Anyway, back to the business at hand. We’re exploring the delights of the Margaret River area today, and indeed, it is quite delightful. Rolling hills, dotted with vineyards and golden brown fields (admittedly, a little more brown than golden these days), and some quite terrific beaches. We pull into a couple of spots near Yallingup and the water colour is picture-postcard perfect. Crystal clear and a shade of aquamarine that just makes you want to run down the sand and dive in. And what sand it is – bright white, find grained almost powdery and just the right sized stretch of beach between the road and waterline. Best of all – they’re practically deserted.

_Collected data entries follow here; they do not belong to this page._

-- ==== Sys2Proof/Tests/Slice0.lean ====
section
/-! SUPPORT. The model's own tests: words written out bit by bit from 30_encoding R95 and R98, the well-formedness
smoke tests, single commands of the vectors of 95 to 97, and a witness for the premises of every statement. -/

namespace Sys2Proof.Tests

open Sys2Proof Sys2Proof.Machine

/-! ### Helpers -/

/-- The next state of a step that has one. -/
def after : Host.Outcome State Fault Refusal → Option State
  | .next s => some s
  | .fault _ => none
  | .refused _ => none

/-- The response a command gave. -/
def answer (o : Host.Outcome State Fault Refusal) : Option Response :=
  (after o).bind fun s => s.responses.getLast?

/-- A field of the state a command left. -/
def leaves {α : Type} (o : Host.Outcome State Fault Refusal) (f : State → α) : Option α := (after o).map f

/-- A step that can be followed to a state with property p. -/
theorem exists_next {o : Host.Outcome State Fault Refusal} {p : State → Bool}
    (h : (after o).any p = true) : ∃ t, o = .next t ∧ p t = true := by
  cases o with
  | next s => exact ⟨s, rfl, h⟩
  | fault f => cases h
  | refused r => cases h

/-- A freshly opened stream over these bytes. -/
def stream (cfg : BitVec 3) (bs : List Byte) : State :=
  { State.reset with
    openf := true, cfg := cfg, len := BitVec.ofNat 32 bs.length, buf := Memory.writeBytes [] 0 bs }

/-- S6's tree. -/
def treeS6 : PTree :=
  .node 0xFFFF (.node 0xFFFF (.node 0xFFFF (.node 0x43 .nil .nil) .nil) .nil)
    (.node 0x42 (.node 0x41 .nil .nil) .nil)

/-- A stream in mid-byte with the filter on, S6's tree in slot 0, a fault recorded. -/
def busy : State :=
  { stream 0b010 [0xFF, 0x00, 0xAB] with
    pos := 2, bitoff := 3, curbyte := 0xFF, trees := [treeS6, .nil, .nil, .nil], nodes := 5, fault := 2 }

theorem busy_inv : busy.Inv where
  closedCleared := by decide
  openBounds := by decide
  curbyteIsByte := by decide
  nodesWithinCap := by decide
  nodesCounted := by decide
  curbyteWasRead := fun _ => ⟨0, by decide, by decide⟩
  depthBounded := by decide
  legalConfig := by decide
  slotCount := by decide
  symbolsFit := by decide
  faultLegal := by decide
  bufCanonical := by decide

/-! ### Decoding: words written out from R95 and R98 -/

/-- OP 00000001, then option bits RB EF LE in 2:0; the second word is the length. -/
theorem test_decode_open :
    decodePacket [0b00000001000000000000000000000110#32, 0b00000000000000000000000000001001#32] =
      .ok (.openStream 0 true true false 9) := by decide

/-- An option bit above bit 2 is an operand of OPEN, not a reserved field (R99). -/
theorem test_decode_open_high_option :
    decodePacket [0b00000001100000000000000000000001#32, 0b00000000000000000000000000000001#32] =
      .ok (.openStream 0b100000000000000000000 false false true 1) := by decide

theorem test_decode_close : decodePacket [0b00000010000000000000000000000000#32] = .ok .close := by decide
theorem test_decode_pos : decodePacket [0b00000011000000000000000000000000#32] = .ok .pos := by decide
theorem test_decode_endpos : decodePacket [0b00000100000000000000000000000000#32] = .ok .endpos := by decide
theorem test_decode_peek : decodePacket [0b00000101000000000000000000000000#32] = .ok .peek := by decide
theorem test_decode_hasmore : decodePacket [0b00000110000000000000000000000000#32] = .ok .hasmore := by decide
theorem test_decode_rdbyte : decodePacket [0b00001000000000000000000000000000#32] = .ok .rdbyte := by decide
theorem test_decode_rdword : decodePacket [0b00001001000000000000000000000000#32] = .ok .rdword := by decide
theorem test_decode_rdint : decodePacket [0b00001010000000000000000000000000#32] = .ok .rdint := by decide
theorem test_decode_rdbit : decodePacket [0b00001011000000000000000000000000#32] = .ok .rdbit := by decide

theorem test_decode_rdbits :
    decodePacket [0b00001100000000000000000000100001#32] = .ok (.rdbits 33) := by decide

theorem test_decode_align : decodePacket [0b00001101000000000000000000000000#32] = .ok .align := by decide

theorem test_decode_tcreate :
    decodePacket [0b00010000000000000000000000001010#32] = .ok (.tcreate 10) := by decide

/-- Slot 0011 in 23:20, length 010000 in 5:0, codeword, symbol. -/
theorem test_decode_tinsert :
    decodePacket [0b00010001001100000000000000010000#32, 0b00000000000000001111111111111110#32,
      0b00000000000000000000000000010010#32] = .ok (.tinsert 3 16 0xFFFE 0x12) := by decide

theorem test_decode_tdestroy :
    decodePacket [0b00010010000000000000000000000101#32] = .ok (.tdestroy 5) := by decide

theorem test_decode_decode :
    decodePacket [0b00010011000000000000000000001111#32] = .ok (.decode 15) := by decide

theorem test_decode_rdreg :
    decodePacket [0b00011111000000000000000000001000#32] = .ok (.rdreg 8) := by decide

/-- R100 (a): an undefined opcode, alone or with more words. -/
theorem test_reject_opcode :
    decodePacket [0x07000000#32] = .error (.undefinedOpcode 0x07) ∧
    decodePacket [0x00000000#32] = .error (.undefinedOpcode 0x00) ∧
    decodePacket [0xFF000000#32, 0#32] = .error (.undefinedOpcode 0xFF) := by decide

/-- R100 (b): a reserved bit in each format that has one. -/
theorem test_reject_reserved :
    decodePacket [0x02000001#32] = .error (.reservedFieldNotZero 0x02) ∧
    decodePacket [0x0C000040#32] = .error (.reservedFieldNotZero 0x0C) ∧
    decodePacket [0x10000010#32] = .error (.reservedFieldNotZero 0x10) ∧
    decodePacket [0x1F800000#32] = .error (.reservedFieldNotZero 0x1F) ∧
    decodePacket [0x11000041#32, 0#32, 0#32] = .error (.reservedFieldNotZero 0x11) := by decide

/-- R100 (c), (d): wrong word counts. -/
theorem test_reject_word_count :
    decodePacket [0x01000000#32] = .error (.wrongWordCount 0x01) ∧
    decodePacket [0x02000000#32, 0#32] = .error (.wrongWordCount 0x02) ∧
    decodePacket [0x11000001#32, 0#32] = .error (.wrongWordCount 0x11) ∧
    decodePacket [] = .error .emptyPacket ∧
    decodePacket [0x11000001#32, 0#32, 0#32, 0#32] = .error .packetTooLong := by decide

/-- What the host asks of the table's numbering: bit 0 of w is bit 0 of the first word. -/
theorem test_table_words :
    decodeTableWord 64 0x0000000301000002 = some (.openStream 0 false true false 3) ∧
    decodeTableWord 32 0x01000002 = some (.openStream 0 false true false 0) ∧
    decodeTableWord 96 0x000000410000000211000002 = some (.tinsert 0 2 2 0x41) ∧
    decodeTableWord 32 0x1F000008 = some (.rdreg 8) ∧
    decodeTableWord 32 0x07000000 = none := by decide

/-- A table word runs as the first command after reset, a length near 2^32 included. -/
theorem test_first_commands :
    leaves (step (State.reset.withFetchWord 64 0xFFFFFFFF01000004)) (fun s => (s.openf, s.len, s.cfg)) =
      some (true, 0xFFFFFFFF, 0b100) ∧
    answer (step (State.reset.withFetchWord 32 0x0B000000)) = some ⟨.badState, none⟩ ∧
    answer (step (State.reset.withFetchWord 32 0x10000003)) = some ⟨.ok, none⟩ ∧
    answer (step (State.reset.withFetchWord 32 0x1F000006)) = some ⟨.ok, some 0⟩ := by decide

/-- R97: the listing of S3's first table falls into its two packets. -/
theorem test_listing :
    splitListing [0x01000000#32, 0x00000002#32, 0x0C00000A#32] =
      [[0x01000000#32, 0x00000002#32], [0x0C00000A#32]] := by decide

/-- R105 and rows of V2, S6 and S4 (b); a comment, a blank line, a number too large for its field. -/
theorem test_assembler :
    assembleLine "OPEN LE+EF+RB, 1".toList = some [0x01000007#32, 0x00000001#32] ∧
    assembleLine "OPEN 0x800000, 1".toList = some [0x01800000#32, 0x00000001#32] ∧
    assembleLine " TINSERT 0, 3, 0b000, 0x43 ; C".toList = some [0x11000003#32, 0#32, 0x00000043#32] ∧
    assembleLine "RDREG CURBYTE".toList = some [0x1F000004#32] ∧
    assembleLine "RDBITS 64".toList = none ∧
    assembleListing ["OPEN 0, 2".toList, "; a comment".toList, "RDBITS 10".toList] =
      some [[0x01000000#32, 0x00000002#32], [0x0C00000A#32]] := by decide

/-! ### Well-formedness: an ill-formed term for each check -/

theorem test_wf_rdbits : (Instr.rdbits 64).wf = false ∧ (Instr.rdbits 63).wf = true := by decide
theorem test_wf_tcreate : (Instr.tcreate 16).wf = false ∧ (Instr.tcreate 15).wf = true := by decide

theorem test_wf_tinsert :
    (Instr.tinsert 16 1 0 0).wf = false ∧ (Instr.tinsert 0 64 0 0).wf = false ∧
    (Instr.tinsert 15 63 0 0).wf = true := by decide

theorem test_wf_tdestroy : (Instr.tdestroy 16).wf = false ∧ (Instr.tdestroy 15).wf = true := by decide
theorem test_wf_decode : (Instr.decode 16).wf = false ∧ (Instr.decode 15).wf = true := by decide
theorem test_wf_rdreg : (Instr.rdreg 16).wf = false ∧ (Instr.rdreg 15).wf = true := by decide

/-! ### Single commands, expected values from the vectors of 95, 96 and 97 -/

/-- S1 row 1, V2 rows 1 and 2. -/
theorem test_open :
    leaves (exec (.openStream 0 false false false 3) State.reset) (fun s => (s.openf, s.len, s.pos)) =
      some (true, 3, 0) ∧
    answer (exec (.openStream 0 false false false 0) State.reset) = some ⟨.invalidArgs, none⟩ ∧
    answer (exec (.openStream 1 false false false 1) State.reset) = some ⟨.invalidArgs, none⟩ := by decide

/-- V2 row 5: a second OPEN. -/
theorem test_open_twice :
    answer (exec (.openStream 0 false false false 1) busy) = some ⟨.badState, none⟩ := by decide

/-- V1 rows 9 and 12; the trees stay (P2 row 23). -/
theorem test_close :
    leaves (exec .close busy) (fun s => (s.openf, s.cfg, s.len)) = some (false, 0, 0) ∧
    leaves (exec .close busy) (fun s => (s.pos, s.bitoff, s.curbyte, s.nodes)) = some (0, 0, 0, 5) ∧
    leaves (exec .close State.reset) State.fault = some 6 := by decide

/-- V1 rows 3 and 7. -/
theorem test_queries :
    answer (exec .endpos (stream 0 [0x12, 0x34, 0x56, 0x78])) = some ⟨.ok, some 3⟩ ∧
    answer (exec .pos { stream 0 [0x12, 0x34, 0x56, 0x78] with pos := 2 }) = some ⟨.ok, some 2⟩ := by decide

/-- V4 row 4; S1 row 7. -/
theorem test_peek :
    answer (exec .peek { stream 2 [0xFF, 0x00, 0xD3] with pos := 2, bitoff := 3, curbyte := 0xFF }) =
      some ⟨.ok, some 0xD3⟩ ∧
    answer (exec .peek { stream 0 [0x11] with pos := 1 }) = some ⟨.outOfBounds, none⟩ := by decide

/-- V3 rows 3 and 6. -/
theorem test_hasmore :
    answer (exec .hasmore (stream 0 [0xAA])) = some ⟨.ok, some 0⟩ ∧
    answer (exec .hasmore { stream 0 [0xAA] with pos := 1 }) = some ⟨.ok, some 1⟩ := by decide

Needless to say, I’m so enchanted by the coastline that I forgo an afternoon of wine tasting for a stroll along the cape to cape trail, a walking track that runs for 135 km between Cape Naturaliste and Cape Leeuwin. Too much for one afternoon, but I give it a small sampling. My stretch finishes at Yallingup and the long, curving Smiths Beach. I call Lynn for a pickup when I get to the start of the beach (destination in sight), but it’s a bloody long length of sand and but the time I get to the other end, Lynn has been waiting for a while, and my calves are burning something fierce.